Yachiyo (八千代市, Yachiyo-shi) is a city located in Chiba Prefecture, Japan. As of 31 December 2023, the city had an estimated population of 205,748 in 96,903 households and a population density of 4000 persons per km^{2}. The total area of the city is 51.39 sqkm.

==Geography==
Yachiyo is located inland in northwestern Chiba Prefecture on the Shimōsa Plateau, about 13 kilometers from the prefectural capital at Chiba and 33 kilometers from central Tokyo. The Shin River, 10 km in length, flows through Yachiyo and forms the upper part of the Inba Discharge Channel. Pollution was once problematic along the river, caused by phosphorus, potassium, and nitrogen draining from vegetable farms along its length. A 19 km walking path was built by the city of Yachiyo and features a pedestrian suspension bridge with an observation platform.

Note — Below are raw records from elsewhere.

-- ==== Sys2Proof/Laws/Records.lean ====
section
/-! SUPPORT. What an accepted capture record and a change of lane state can do, said once. -/

namespace Sys2Proof.Machine

/-- An event inside the blocks. -/
theorem fresh_act (s : State) (f : Blocks → Blocks) : s.fresh.act f = s.became (f s.blocks) := rfl

/-! ## A lane's unit -/

theorem lane_setLane (b : Blocks) (l : Lane) (u : LaneUnit) : (b.setLane l u).lane l = u := by
  simp [Blocks.lane, Blocks.setLane]

theorem lane_setLane_ne (b : Blocks) {l k : Lane} (h : l ≠ k) (u : LaneUnit) :
    (b.setLane l u).lane k = b.lane k := by
  simp [Blocks.lane, Blocks.setLane, Fin.val_ne_of_ne h]

theorem setLane_setLane (b : Blocks) (l : Lane) (u v : LaneUnit) :
    (b.setLane l u).setLane l v = b.setLane l v := by
  simp [Blocks.setLane]

theorem setLane_lane (b : Blocks) (l : Lane) : b.setLane l (b.lane l) = b := by
  simp [Blocks.setLane, Blocks.lane]

theorem inOrder_iff (u : LaneUnit) (n : BitVec 8) : inOrder u.prevSeq n = true ↔ InOrder u n := by
  unfold inOrder InOrder
  cases u.prevSeq <;> simp [eq_comm]

/-- The sequence check of a record in order. -/
theorem checkSequence_inOrder {b : Blocks} {l : Lane} {n : BitVec 8} (slot : BitVec 12)
    (h : InOrder (b.lane l) n) :
    checkSequence l slot n b = b.setLane l { b.lane l with prevSeq := some n } := by
  unfold checkSequence
  rw [(inOrder_iff _ _).mpr h]
  simp

/-! ## Entering a lane state -/

/-- Entering the state that the lane is in, where entry has no effect of its own. -/
theorem enterLane_same {b : Blocks} {l : Lane} {st : LaneState} (h : (b.lane l).state = st)
    (hst : st = .live ∨ st = .degraded ∨ st = .faulted) : enterLane l st b = b := by
  subst h
  unfold enterLane announceLane
  simp only [if_true]
  have : (b.lane l).enter b.now (silenceMs b.profile l) (b.lane l).state = b.lane l := by
    unfold LaneUnit.enter
    rcases hst with h | h | h <;> rw [h] <;> simp [← h]
  rw [this, setLane_lane]

/-- The lane holds nothing that the VA would give up when the lane leaves LIVE or DEGRADED. -/
def NothingToGiveUp (l : Lane) (st : LaneState) (b : Blocks) : Prop :=
  b.su.mode = .active → reporting (b.lane l).state = true → reporting st = false →
    b.openVehicle l = none ∧ b.straddleSlot l = none

/-- A lane's unit after it enters another state, with the notice to the DU and the LANE flag. -/
theorem enterLane_evaluated {b : Blocks} {l : Lane} {st : LaneState} (hne : (b.lane l).state ≠ st)
    (hv : NothingToGiveUp l st b) :
    Evaluated [l] { b with
        lanes := b.lanes.set l ((b.lane l).enter b.now (silenceMs b.profile l) st)
        du := { b.du with inputs := { b.du.inputs with lanes := b.du.inputs.lanes.set l st } }
        csu := { b.csu with flags := b.csu.flags ||| (if flagsLane st then Flag.lane.bit else 0) } }
      (enterLane l st b) := by
  have hva : ∀ c : Blocks, c.va = b.va → c.su = b.su → laneChanged l (b.lane l).state st c = c := by
    intro c h1 h2
    unfold laneChanged
    split
    · rename_i h
      simp only [Bool.and_eq_true, decide_eq_true_eq, Bool.not_eq_true'] at h
      have := hv (h2 ▸ h.1.1) h.1.2 h.2
      simp only [Blocks.openVehicle, Blocks.straddleSlot] at this
      simp [closeVehicle, releaseAlone, Blocks.openVehicle, Blocks.straddleSlot, h1, this]
    · rfl
  unfold enterLane announceLane
  simp only [hne, if_false]
  rw [hva (b.setLane l _) rfl rfl]
  have h := notice_evaluated [l] (by simp) (fun i => { i with lanes := i.lanes.set l st })
    (b.setLane l ((b.lane l).enter b.now (silenceMs b.profile l) st))
  have hw := h.with (b.lanes.set l ((b.lane l).enter b.now (silenceMs b.profile l) st)) b.csu
    (if flagsLane st then Flag.lane.bit else 0)
  have hf := h.frame
  have hl : (noticeLane l st (b.setLane l ((b.lane l).enter b.now (silenceMs b.profile l) st))).lanes
      = b.lanes.set l ((b.lane l).enter b.now (silenceMs b.profile l) st) := congrArg Blocks.lanes hf
  have hk := congrArg Blocks.csu hf
  convert hw using 1
  · rfl
  · unfold noticeLane at hl ⊢
    generalize notice [l] (fun i => { i with lanes := i.lanes.set l st })
      (b.setLane l ((b.lane l).enter b.now (silenceMs b.profile l) st)) = c at hl hk ⊢
    replace hk : c.csu = { b.csu with flags := c.csu.flags } := hk
    rw [← hl]
    split
    · simp only [Blocks.request, Blocks.onCsu]
      congr 1
      rw [hk]
    · have : c.csu.flags ||| 0 = c.csu.flags := by simp
      rw [this, ← hk]

/-- An evaluation before which, or after which, a lane's unit is replaced. -/
theorem Evaluated.setLane {ls : List Lane} {b c : Blocks} (h : Evaluated ls b c) (l : Lane)
    (u : LaneUnit) : Evaluated ls (b.setLane l u) (c.setLane l u) := by
  have hl : c.lanes = b.lanes := by rw [h.frame]
  have hk : c.csu = { b.csu with flags := c.csu.flags } := by
    conv_lhs => rw [h.frame]
  have hw := h.with (b.lanes.set l u) b.csu 0
  convert hw using 1
  · simp [Blocks.setLane]
  · simp only [Blocks.setLane, hl]
    congr 1
    simpa using hk

/-- An evaluation before which, or after which, a last result is recorded. -/
theorem Evaluated.result {ls : List Lane} {b c : Blocks} (h : Evaluated ls b c) (m : Master)
    (tag code : BitVec 8) (r : Result) :
    Evaluated ls (recordResult m tag code r b) (recordResult m tag code r c) := by
  have hl : c.lanes = b.lanes := by rw [h.frame]
  have hk : c.csu = { b.csu with flags := c.csu.flags } := by
    conv_lhs => rw [h.frame]
  have hw := h.with b.lanes { b.csu with lastResult := some { master := m, tag, code, result := r } } 0
  convert hw using 1
  · simp [recordResult, Blocks.onCsu]
  · simp only [recordResult, Blocks.onCsu, ← hl]
    congr 1
    rw [hk]
    simp

/-! ## Accepted records -/

/-- A record in order that leaves the lane's state as it was. -/
theorem takeRecord_same {b : Blocks} {l : Lane} {r : CaptureRecord} (slot : BitVec 12)
    (h : InOrder (b.lane l) r.sequence) (hs : stateAfter r (b.lane l).state = (b.lane l).state)
    (hst : (b.lane l).state = .live ∨ (b.lane l).state = .degraded ∨ (b.lane l).state = .faulted) :
    takeRecord l slot r b = deliver l slot r (b.setLane l { b.lane l with
      prevSeq := some r.sequence
      silence := some (timeAdd b.now (silenceMs b.profile l)) }) := by
  have ha : accepting (b.lane l).state = true := by rcases hst with h | h | h <;> simp [h, accepting]
  unfold takeRecord
  rw [if_pos ha]
  unfold acceptRecord
  rw [checkSequence_inOrder slot h]
  unfold changeState
  rw [lane_setLane, enterLane_same]
  · unfold setSilence
    rw [lane_setLane, setLane_setLane]
    rfl
  · rw [lane_setLane]; exact hs.symm
  · rw [hs]; exact hst

end Sys2Proof.Machine
end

===Neighboring municipalities===
Chiba Prefecture
- Funabashi
- Hanamigawa-ku
- Inzai
- Narashino
- Sakura
- Shiroi

===Climate===
Yachiyo has a humid subtropical climate (Köppen Cfa) characterized by warm summers and cool winters with light to no snowfall. The average annual temperature in Yachiyo is 14.9 °C. The average annual rainfall is 1394 mm with September as the wettest month. The temperatures are highest on average in August, at around 26.5 °C, and lowest in January, at around 4.5 °C.

==Demographics==
Per Japanese census data, the population of Yachiyo has grown rapidly over the past 70 years.

==History==
===Early history===
Yachiyo has been inhabited since the Japanese Paleolithic period, and archaeologists have found stone tools dating to over 30,000 years ago. The Chiba clan controlled the area of present-day Yachiyo from the late Heian period to the early Muromachi period. In the Sengoku period, the area came under the control of the Murakami clan.

===Edo period===
During the Edo period the area was divided between tenryō territory under the direct control of the Tokugawa shogunate and areas controlled under the Sakura Domain. It developed as a post town on the pilgrimage route to the temples at Narita.

===Modern history===
After the Meiji Restoration, the villages of Owada in Chiba District and Aso in Inba District, Chiba Prefecture were founded on April 1, 1889 with the creation if then modern municipalities system. However, much of the area of these villages was already under the control of the Imperial Japanese Army, who had established a training school in 1876 for infantry maneuvers. The school remained an active military installation until 1945. Yachiyo Town was created by the merger of Owada Town with Aso and Mutsu villages in 1954. Yachiyo was elevated to city status on January 1, 1967.

==Government==
Yachiyo has a mayor-council form of government with a directly elected mayor and a unicameral city council of 28 members. Yachiyo contributes three members to the Chiba Prefectural Assembly. In terms of national politics, the city is part of Chiba 2nd district of the lower house of the Diet of Japan.

==Economy==
Yachiyo is a regional commercial center and a bedroom community for nearby Chiba and Tokyo. The commuting rate to Tokyo is 26.6% (2010 census). There is some residual agriculture, with rice and nashi pears grown. Pearl Musical Instrument Company is located within Yachiyo.

==Education==
===Universities===
- Shumei University, Yachiyo main campus - (Private)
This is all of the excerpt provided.